Experiments were carried out on a challenging subset of the Dyntex dataset, with 10 different 25 frame samples (\(288\times 352\) pixels) from 2 different videos for each class. Our Dyntex subset involved 79 classes, for a total 790 samples, and all classes in the dataset with non-trivial temporal variation were included. Because the method has a relatively high computational cost, we also evaluated classification results after down-sampling the vector fields in half. Classification for all experiments were performed with the same parameters, using Linear Discriminant Analysis (LDA) with leave-one-out cross-validation.

5.2 Results

Table 1 presents classification results for the experiments. Results are provided with and without the inclusion of the histogram statistics metadata (referred to as Stats on the table), and for the statistics by themselves.

Table 1. Correct classification rates for singular patterns optical flow on the Dyntex dataset using both statistical pooling strategies. Spatial LBP and LBP-TOP results are also presented for comparison. Best result in bold.

We compared our best results to the performance of LBP-TOP\(_{[8,8,8]}\) [18], one of the state-of-the-art dynamic texture descriptors, on the same dataset, with the same parameters and classifier, and it can be noted our descriptor outperforms LBP-TOP while using a smaller feature vector. Results for the down-sampled vector fields were also good, considering the method is about 4 times faster to compute. The option of down-sampling gives the method flexibility depending on the application’s requirements.

6 Analysis and Conclusion

Our approach provides strong correct classification rates compared to LBP-TOP. Focusing on motion description alone it offers high correct classification rates for dynamic textures. When combined with a spatial descriptor like spatial LBP, the results are better than LBP-TOP, while maintaining a manageable descriptor size.

The best coefficient bag-of-features pooling approach did not fare well on its own. This is likely because most non-synthetic vector field patterns are a weighted combination of many basis flows; reducing each pattern to a single component risks discarding important information.

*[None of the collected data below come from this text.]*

/-! Witnesses: states and operands that meet the hypotheses of each obligation, clause by clause where the clauses differ. -/

theorem test_witness_DecodeInvertsEncode : (Instr.srai 31 31 31).wf = true ∧ decodeWord (encode (.srai 31 31 31)) = some (.srai 31 31 31) := by
  decide
theorem test_witness_EncodeInvertsDecode : decodeWord 0xE7FFFFFF = some (.jal 0x3FFFFFF) ∧ encode (.jal 0x3FFFFFF) = 0xE7FFFFFF := by
  decide
theorem test_witness_ValidWordsAreTheImageOfEncode : validWord 0x04211000 = true ∧ decodeText 0x04211000 = "ADD r2, r1, r1".toList := by decide
theorem test_witness_DecoderFollowsOpcodeMap_row : ∃ r ∈ opcodeTable, (0x5422001F : Word) &&& r.mask = r.pattern := by decide
theorem test_witness_DecoderFollowsOpcodeMap_reserved : ∀ r ∈ opcodeTable, (0x54220020 : Word) &&& r.mask ≠ r.pattern := by decide
theorem test_witness_WordReadsItsSourceOperands : (Instr.store 1 2 0).wf = true ∧ wordReads (encode (.store 1 2 0)) 1 = true ∧
    wordReads (encode (.load 1 2 0)) 1 = false := by decide
theorem test_witness_StepRunsTheDecodedInstruction :
    flushState.fetch = some 0x40030003 ∧ decodeWord 0x40030003 = some (.addi 3 0 3) ∧
    ({ reservedState with pc := 0 } : State).fetch = some 0x2C000000 ∧ decodeWord 0x2C000000 = none ∧
    nopState.imemLen ≤ nopState.pc.toNat := by decide
theorem test_witness_PlacedWordRunsNext : decodeWord 0xFFFFFFFF = none ∧ decodeWord 0xE8000000 = some (.jr 0) ∧
    (flushState.withFetchWord 32 0xE8000000).imem = [0x40010001, 0xC0000003, 0x40020002, 0xE8000000, 0x40040004] := by decide
theorem test_witness_NopOnlyAdvances : (wires allNopState).flush = false ∧ (wires allNopState).stall = false ∧
    allNopState.fetch = some 0 ∧
    next (tick allNopState) (fun t => t.ifId == .occupied { pc := 4, instr := 0 } && t.idEx != .empty && t.exMem != .empty &&
      t.memWb != .empty && (tickRecord allNopState).atIF.genuine && (tickRecord allNopState).atWB.genuine) = true ∧
    opcodeOf 0x00000001 = 0 ∧ decodeWord 0x00000001 = none := by decide
theorem test_witness_ImmediateAluInstructions : (31 : Imm16).toNat < 32 ∧ (0 : Imm16).toNat < 32 ∧
    opcodeOf 0x58220020 = 0x16 ∧ 32 ≤ (immOf 0x58220020).toNat ∧ decodeWord 0x58220020 = none := by decide
theorem test_witness_LoadUpperImmediate : opcodeOf 0x60220001 = 0x18 ∧ rsOf 0x60220001 ≠ 0 ∧ decodeWord 0x60220001 = none := by decide
theorem test_witness_StoreWritesOneCell : (start [(2, 5)] [(0, 7), (255, 8)]).dmem.wf := by decide
theorem test_witness_ConditionalBranches : signed 0xFFFFFFFF < signed 0 ∧ ¬signed 0x7FFFFFFF < signed 0x80000000 := by decide
theorem test_witness_EffectDependsOnSourceOperandsOnly :
    (∀ r ∈ sourceRegs (.add 3 1 2), RegFile.read (start [(1, 5), (2, 6), (3, 7)] []).x r = (start [(1, 5), (2, 6)] []).readReg r) ∧
    (start [(1, 5), (2, 6), (3, 7)] []).x ≠ (start [(1, 5), (2, 6)] []).x := by decide
theorem test_witness_RegisterZeroIsWiredToZero : zeroProducerState.x[0] = 0 ∧
    next (tick zeroProducerState) (fun t => (snapshot t).x[0] == 0) = true ∧
    next (exec (.lui 0 1) State.reset) (fun t => (snapshot t).x[0] == 0) = true := by decide
theorem test_witness_MemoryReadAfterWrite_one_cell : ({ sizeLog2 := 0, cells := [(0, 1)] } : Memory).wf ∧
    (({ sizeLog2 := 0, cells := [(0, 1)] } : Memory).write 0xFFFFFFFF 9).read 0 = 9 := by decide
theorem test_witness_MemoryReadAfterWrite_all_cells : ({ sizeLog2 := 32, cells := [(5, 1)] } : Memory).wf ∧
    (({ sizeLog2 := 32, cells := [(5, 1)] } : Memory).write 0xFFFFFFFF 9).read 5 = 1 := by decide
theorem test_witness_CanonicalMemoryIsDeterminedByItsReads :
    (({ sizeLog2 := 0, cells := [] } : Memory).write 3 9).wf ∧ (({ sizeLog2 := 0, cells := [(0, 1)] } : Memory).write 0 9).wf ∧
    ({ sizeLog2 := 0, cells := [] } : Memory).write 3 9 = ({ sizeLog2 := 0, cells := [(0, 1)] } : Memory).write 0 9 := by decide
theorem test_witness_LaunchFollowsItsParameters :
    (Memory.init 1 [7, 0, 9]).readCell 0 = 7 ∧ (Memory.init 1 [7, 0, 9]).readCell 1 = 0 ∧ (Memory.init 1 [7]).readCell 1 = 0 ∧
    (Memory.init 1 [7, 0, 9]).cells = [(0, 7)] := by decide
theorem test_witness_LaunchMeetsTheInvariants : ([0, 0x04211000] : List Word).length ≤ Config.maxImemLen ∧
    ∀ w ∈ ([0, 0x04211000] : List Word), validWord w = true := ⟨by simp [Config.maxImemLen], List.all_eq_true.mp (by decide)⟩
theorem test_witness_StepKeepsTheArchitecturalInvariant : flushState.ArchInv := test_flushState_archInv
theorem test_witness_TickKeepsTheMachineInvariant : flushState.ArchInv ∧ flushState.PipeInv :=
  ⟨test_flushState_archInv, test_flushState_inv⟩
theorem test_witness_FetchUnitHasFourCases :
    (wires flushState).redirect = some 4 ∧
    ((wires loadUseState).redirect = none ∧ (wires loadUseState).stall = true) ∧
    ((wires (launched [0])).redirect = none ∧ (wires (launched [0])).stall = false ∧ (launched [0]).pc.toNat < (launched [0]).imemLen) ∧
    ((wires nopState).redirect = none ∧ (wires nopState).stall = false ∧ nopState.imemLen ≤ nopState.pc.toNat) ∧
    next (tick (launched [0])) (fun t => t.ifId == .occupied { pc := 0, instr := 0 }) = true ∧
    next (tick nopState) (fun t => t.ifId == .empty && t.pc == 1) = true := by decide
theorem test_witness_ReservedWordInDecoderFaults : reservedState.ifId = .occupied { pc := 0, instr := 0x2C000000 } ∧
    validWord 0x2C000000 = false ∧ validWord 0x04211000 = true := by decide
theorem test_witness_RegisterReadSeesSameTickWriteBack :
    (wires writeBackState).flush = false ∧ (wires writeBackState).stall = false ∧
    next (tick writeBackState) (fun t => t.idEx != .empty) = true := by decide
theorem test_witness_TransferResolution :
    (idCandidate { pc := 0, instr := 0 } (.blt 1 2 5) State.reset.x).sig.ctl = .BLT ∧
    (idCandidate { pc := 0, instr := 0 } (.jal 5) State.reset.x).sig.ctl = .J ∧
    (idCandidate { pc := 0, instr := 0 } (.jr 5) State.reset.x).sig.ctl = .JR ∧
    State.reset.idEx = .empty ∧ exRedirect (idCandidate { pc := 7, instr := 0 } (.bge 1 2 0xFFFE) State.reset.x) 4 4 = some 5 := by
  decide
theorem test_witness_ExecuteStagePublishes : State.reset.idEx = .empty ∧ (wires twoProducersState).fwdB = .EXMEM ∧
    next (tick twoProducersState) (fun t => t.exMem != .empty) = true := by decide
theorem test_witness_MemoryStageAccess : storeState.dmem.wf ∧ loadUseState.dmem.wf ∧ loadUseState.exMem = .empty ∧
    next (tick storeState) (fun t => t.dmem.readCell 0 == 5) = true := by decide
theorem test_witness_WriteBackArbiter : loadUseState.memWb = .empty ∧
    next (tick drainingState) (fun t => t.readReg 1 == 9) = true := by decide
theorem test_witness_EmptyInputsDoNothing : State.reset.memWb = .empty ∧ State.reset.exMem = .empty ∧ State.reset.idEx = .empty ∧
    State.reset.ifId = .empty ∧ State.reset.imemLen ≤ State.reset.pc.toNat ∧ (wires State.reset).stall = false ∧
    next (tick State.reset) (fun t => t.cycles == 1) = true := by decide
theorem test_witness_ForwardingPriorityAndZero :
    forwardSelect twoProducersState.exMem twoProducersState.memWb 1 true = .EXMEM ∧
    operandMux .EXMEM 0 twoProducersState.exMem twoProducersState.memWb = 11 := by decide
theorem test_witness_ForwardingDeliversTheProgramOrderValue :
    twoProducersState.PipeInv ∧ loadedState.PipeInv ∧ RegFile.read twoProducersState.drainedRegs 1 = 11 ∧
    RegFile.read loadedState.drainedRegs 1 = 7 := ⟨test_twoProducersState_inv, test_loadedState_inv, by decide, by decide⟩
theorem test_witness_StallConditionIsLoadUse : loadUseState.PipeInv ∧
    loadUseState.ifId = .occupied { pc := 1, instr := encode (.add 2 1 1) } ∧ (wires loadUseState).stall = true :=
  ⟨test_loadUseState_inv, by decide, by decide⟩
theorem test_witness_StallLastsOneTick : loadUseState.PipeInv ∧ (wires loadUseState).stall = true ∧
    next (tick loadUseState) (fun t => next (tick t) fun u => (wires u).fwdA == .MEMWB) = true :=
  ⟨test_loadUseState_inv, by decide, by decide⟩
theorem test_witness_FlushDiscardsTheTwoYoungerSlots : (wires flushState).redirect = some 4 ∧
    next (tick flushState) (fun t => next (tick t) fun u => u.ifId == .occupied { pc := 4, instr := 0x40040004 }) = true := by decide
theorem test_witness_StallAndFlushNeverCoincide : loadUseState.PipeInv ∧
    loadUseState.idEx = .occupied (idCandidate { pc := 0, instr := 0x80010000 } (.load 1 0 0) State.reset.x) ∧
    (controlOf (.load 1 0 0)).memRead = true := ⟨test_loadUseState_inv, rfl, rfl⟩
theorem test_witness_ActivityRecordsOfATick :
    next (tick flushState) (fun t => t.cycles == 1 && t.history == [{
      atIF := idleRecord, atID := { pc := some 2, instr := 0x40020002, genuine := false },
      atEX := { pc := some 1, instr := 0xC0000003, genuine := true },
      atMEM := { pc := some 0, instr := 0x40010001, genuine := true }, atWB := idleRecord }]) = true := by decide
theorem test_witness_TerminationTestReadsDrainedStages :
    next (tick drainingState) (fun t => !t.busy) = true ∧ next (tick loadUseState) (fun t => t.busy) = true := by decide
theorem test_witness_FinishedRunIsDrained : cyclesOf (run 1 drainingState) = some 1 := by decide
/-- The driver's ticks of the one-tick program (V1): without a decision it pauses after its only tick; with one it has finished. -/
theorem test_pause_after_the_last_tick : runHosted false 1 [] (launched []) = .paused (tickNext (launched []) .empty) ∧
    cyclesOf (runHosted false 1 [.continue] (launched [])) = some 1 ∧
    runHosted false 1 [.quit] (launched []) = .quit (tickNext (launched []) .empty) := ⟨rfl, by decide, rfl⟩
/-- V2 has five ticks and so five pauses: four decisions do not finish it. -/
theorem test_five_pauses_for_five_cycles :
    cyclesOf (runHosted false 5 [.step, .step, .step, .step] (launched [0])) = none ∧
    cyclesOf (runHosted false 5 [.step, .step, .step, .step, .step] (launched [0])) = some 5 := by decide
theorem test_witness_PausingOnlyTruncatesARun : Decision.quit ∉ [Decision.step] ∧ [Decision.step].length < 2 ∧
    (match run 1 (launched [0]) with | .running u => next (tick u) (fun t => t.cycles == 2) | _ => false) = true ∧
    (match runHosted false 2 [.step, .quit] (launched [0]) with | .quit t => t.cycles == 2 | _ => false) = true := by decide
/-- R42: the snapshot after a tick has that tick's count, its record and the program. -/
theorem test_snapshot_shows_all_state : next (tick flushState) (fun t => (snapshot t).cycles == 1 &&
    (snapshot t).history == [tickRecord flushState] && (snapshot t).imem == flushState.imem && (snapshot t).exMemPc == some 1 &&
    (snapshot t).ifIdPc == none) = true := by decide
theorem test_witness_HostSeesAllStateAndProgramsDoNot : next (tick flushState) (fun t =>
    (snapshot t).activity == some (tickRecord flushState)) = true ∧ (snapshot flushState).ifIdPc = some 2 ∧
    (snapshot flushState).idExPc = some 1 ∧ (snapshot flushState).exMemPc = some 0 ∧ (snapshot allNopState).memWbPc = some 0 := by
  decide
theorem test_witness_TickRefinesTheSequentialMachine : loadUseState.PipeInv ∧ nopState.PipeInv ∧
    next (tick loadUseState) (fun t => t.idEx == .empty) = true ∧ next (tick nopState) (fun t => t.idEx != .empty) = true :=
  ⟨test_loadUseState_inv, test_nopState_inv, by decide, by decide⟩
theorem test_witness_PipelineImplementsTheSequentialSemantics : (launched [0]).Launched ∧
    (seqRun 1 (launched [0])).isSome = true ∧ cyclesOf (run 5 (launched [0])) = some 5 := ⟨test_launched_nop, by decide, by decide⟩
theorem test_witness_CycleCountOfATerminatingRun : (launched [0]).Launched ∧ cyclesOf (run 5 (launched [0])) = some 5 ∧
    lastIsTaken 5 (launched [0]) = false ∧ lastIsTaken 5 (launched [0xE0000005]) = true :=
  ⟨test_launched_nop, by decide, by decide, by decide⟩
theorem test_witness_CodecRoundTrip : validWord 0x8462FFFF = true ∧ assembleLine "STORE r2, [r3-1]".toList = .ok (.store 2 3 0xFFFF) :=
  ⟨by decide, rfl⟩
theorem test_witness_EncoderChecksInOrder :
    (findTemplate (mnemonicToken "FOOBAR".toList)).isNone = true ∧ (findTemplate (mnemonicToken "jr r31".toList)).isSome = true ∧
    parseOperands [.register] (operandTokens "jr r31".toList) = some [.register 31] ∧
    operandsInRange [.register] [.register 31] = true ∧ operandsInRange [.register] [.register 32] = false := by decide
theorem test_witness_IntegerOperandRanges :
    encodeLine (sourceLine "LOAD" [renderRegister 1, memoryToken 3 (-32768)]) = .ok 0x80618000 ∧
    encodeLine (sourceLine "LOAD" [renderRegister 1, memoryToken 3 (-32769)]) = .error .FieldOverflow ∧
    encodeLine (sourceLine "JAL" [renderInt 67108863]) = .ok 0xE7FFFFFF ∧
    encodeLine (sourceLine "JAL" [renderInt 67108864]) = .error .FieldOverflow := ⟨rfl, rfl, rfl, rfl⟩
theorem test_witness_RegisterOperandRanges :
    encodeLine (sourceLine "ADD" [registerToken 31, registerToken 1, registerToken 1]) = .ok 0x0421F800 ∧
    encodeLine (sourceLine "ADD" [registerToken 32, registerToken 1, registerToken 1]) = .error .FieldOverflow ∧
    encodeLine (sourceLine "JR" [registerToken 31]) = .ok 0xEBE00000 := ⟨rfl, rfl, rfl⟩
theorem test_witness_LoaderAbortsOnTheFirstBadLine : loadProgram ["NOP".toList, "X".toList] =
    .error { line := 2, text := "X".toList, kind := .InvalidInstruction } ∧ loadProgram ["NOP".toList] = .ok [0] := ⟨rfl, rfl⟩
theorem test_witness_LoadedProgramsNeverFault : runProgram ["# nothing".toList] 8 Config.defaultRegInit [] 0 =
    .ok (.running (launched [])) := rfl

Realistically, vector fields are complex results of many forces. What separates one pattern from another are the \(a_k\) component coefficients. Therefore, the second approach based on values of histograms performed substantially better.

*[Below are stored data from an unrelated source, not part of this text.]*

-- ==== Sys2Proof/Machine/BitPack.lean ====
section
/-! DEFINITION. The mixed-precision bit-packing engine (44_bitpack.md): two to four binary32 fields quantized to
sub-byte widths and put into one big-endian word. -/

namespace Sys2Proof.Machine

/-- The number of bits of a list of fields (44_bitpack.md R211). -/
def totalWidth {α : Type} : List (Nat × α) → Nat
  | [] => 0
  | (w, _) :: rest => w + totalWidth rest

/-- The shared word of a list of (width, code) fields: each code shifted by the number of bits of the
fields after it, the first field on top, no gaps (44_bitpack.md R211). -/
def assemble : List (Nat × Nat) → Nat
  | [] => 0
  | (_, q) :: rest => (q <<< totalWidth rest) ||| assemble rest

/-- The codes of the fields of a shared word, in layout order (44_bitpack.md R211). -/
def extract {α : Type} (word : Nat) : List (Nat × α) → List (Nat × Nat × α)
  | [] => []
  | (w, x) :: rest => (w, word >>> totalWidth rest % 2 ^ w, x) :: extract word rest

/-- `BPKx`: every field quantized in binary32, the word written big-endian, one bounds check for all
fields (44_bitpack.md R212, R213). -/
def bitPack (Q : QNum) (fields : List (Nat × QArg)) (s : State) : Result :=
  let n := totalWidth fields / 8
  s.packWith n fun k =>
    let qs := settleCodes (fields.map fun f => (f.1, Q.codeOf .S f.1 f.2)) k
    (beBytes n (assemble qs.1), qs.2)

/-- `BUPx`: the fields of the big-endian word at the cursor mapped back, one result word each; `+0.0`
for every field on an under-read (44_bitpack.md R212, R213). -/
def bitUnpack (Q : QNum) (fields : List (Nat × QRange)) (s : State) : Result :=
  s.unpackWith (totalWidth fields / 8)
    (fun bs k =>
      settleValues Q .S
        ((extract (fromBE bs) fields).map fun f => Q.valueOf .S f.1 f.2.1 f.2.2) k)
    (fields.map fun _ => 0)

/-- BPK71 (44_bitpack.md R214): layout 7+1. -/
def execBpk71 (a b : QArg) (s : State) : Result :=
  bitPack Config.qnum [(7, a), (1, b)] s

/-- BPK62 (44_bitpack.md R215): layout 6+2. -/
def execBpk62 (a b : QArg) (s : State) : Result :=
  bitPack Config.qnum [(6, a), (2, b)] s

/-- BPK44 (44_bitpack.md R216): layout 4+4. -/
def execBpk44 (a b : QArg) (s : State) : Result :=
  bitPack Config.qnum [(4, a), (4, b)] s

/-- BPK655 (44_bitpack.md R217): layout 6+5+5. -/
def execBpk655 (a b c : QArg) (s : State) : Result :=
  bitPack Config.qnum [(6, a), (5, b), (5, c)] s

/-- BPK111110 (44_bitpack.md R218): layout 11+11+10. -/
def execBpk111110 (a b c : QArg) (s : State) : Result :=
  bitPack Config.qnum [(11, a), (11, b), (10, c)] s

/-- BPK10X4 (44_bitpack.md R219): layout 10+10+10+10. -/
def execBpk10X4 (a b c d : QArg) (s : State) : Result :=
  bitPack Config.qnum [(10, a), (10, b), (10, c), (10, d)] s

/-- BPK1111108 (44_bitpack.md R220): layout 11+11+10+8. -/
def execBpk1111108 (a b c d : QArg) (s : State) : Result :=
  bitPack Config.qnum [(11, a), (11, b), (10, c), (8, d)] s

/-- BUP71 (44_bitpack.md R221): layout 7+1. -/
def execBup71 (a b : QRange) (s : State) : Result :=
  bitUnpack Config.qnum [(7, a), (1, b)] s

/-- BUP62 (44_bitpack.md R222): layout 6+2. -/
def execBup62 (a b : QRange) (s : State) : Result :=
  bitUnpack Config.qnum [(6, a), (2, b)] s

/-- BUP44 (44_bitpack.md R223): layout 4+4. -/
def execBup44 (a b : QRange) (s : State) : Result :=
  bitUnpack Config.qnum [(4, a), (4, b)] s

/-- BUP655 (44_bitpack.md R224): layout 6+5+5. -/
def execBup655 (a b c : QRange) (s : State) : Result :=
  bitUnpack Config.qnum [(6, a), (5, b), (5, c)] s

/-- BUP111110 (44_bitpack.md R225): layout 11+11+10. -/
def execBup111110 (a b c : QRange) (s : State) : Result :=
  bitUnpack Config.qnum [(11, a), (11, b), (10, c)] s

/-- BUP10X4 (44_bitpack.md R226): layout 10+10+10+10. -/
def execBup10X4 (a b c d : QRange) (s : State) : Result :=
  bitUnpack Config.qnum [(10, a), (10, b), (10, c), (10, d)] s

/-- BUP1111108 (44_bitpack.md R227): layout 11+11+10+8. -/
def execBup1111108 (a b c d : QRange) (s : State) : Result :=
  bitUnpack Config.qnum [(11, a), (11, b), (10, c), (8, d)] s

end Sys2Proof.Machine
end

Optical flow is a strong descriptor for motion, but it is also high dimensionality data. Singular patterns address this problem, as powerful tools to summarize descriptive aspects of the flow in much less data. Our approach based on extracted flow field features with appropriate statistical grouping yields a powerful dynamic texture descriptor of manageable dimension for most applications.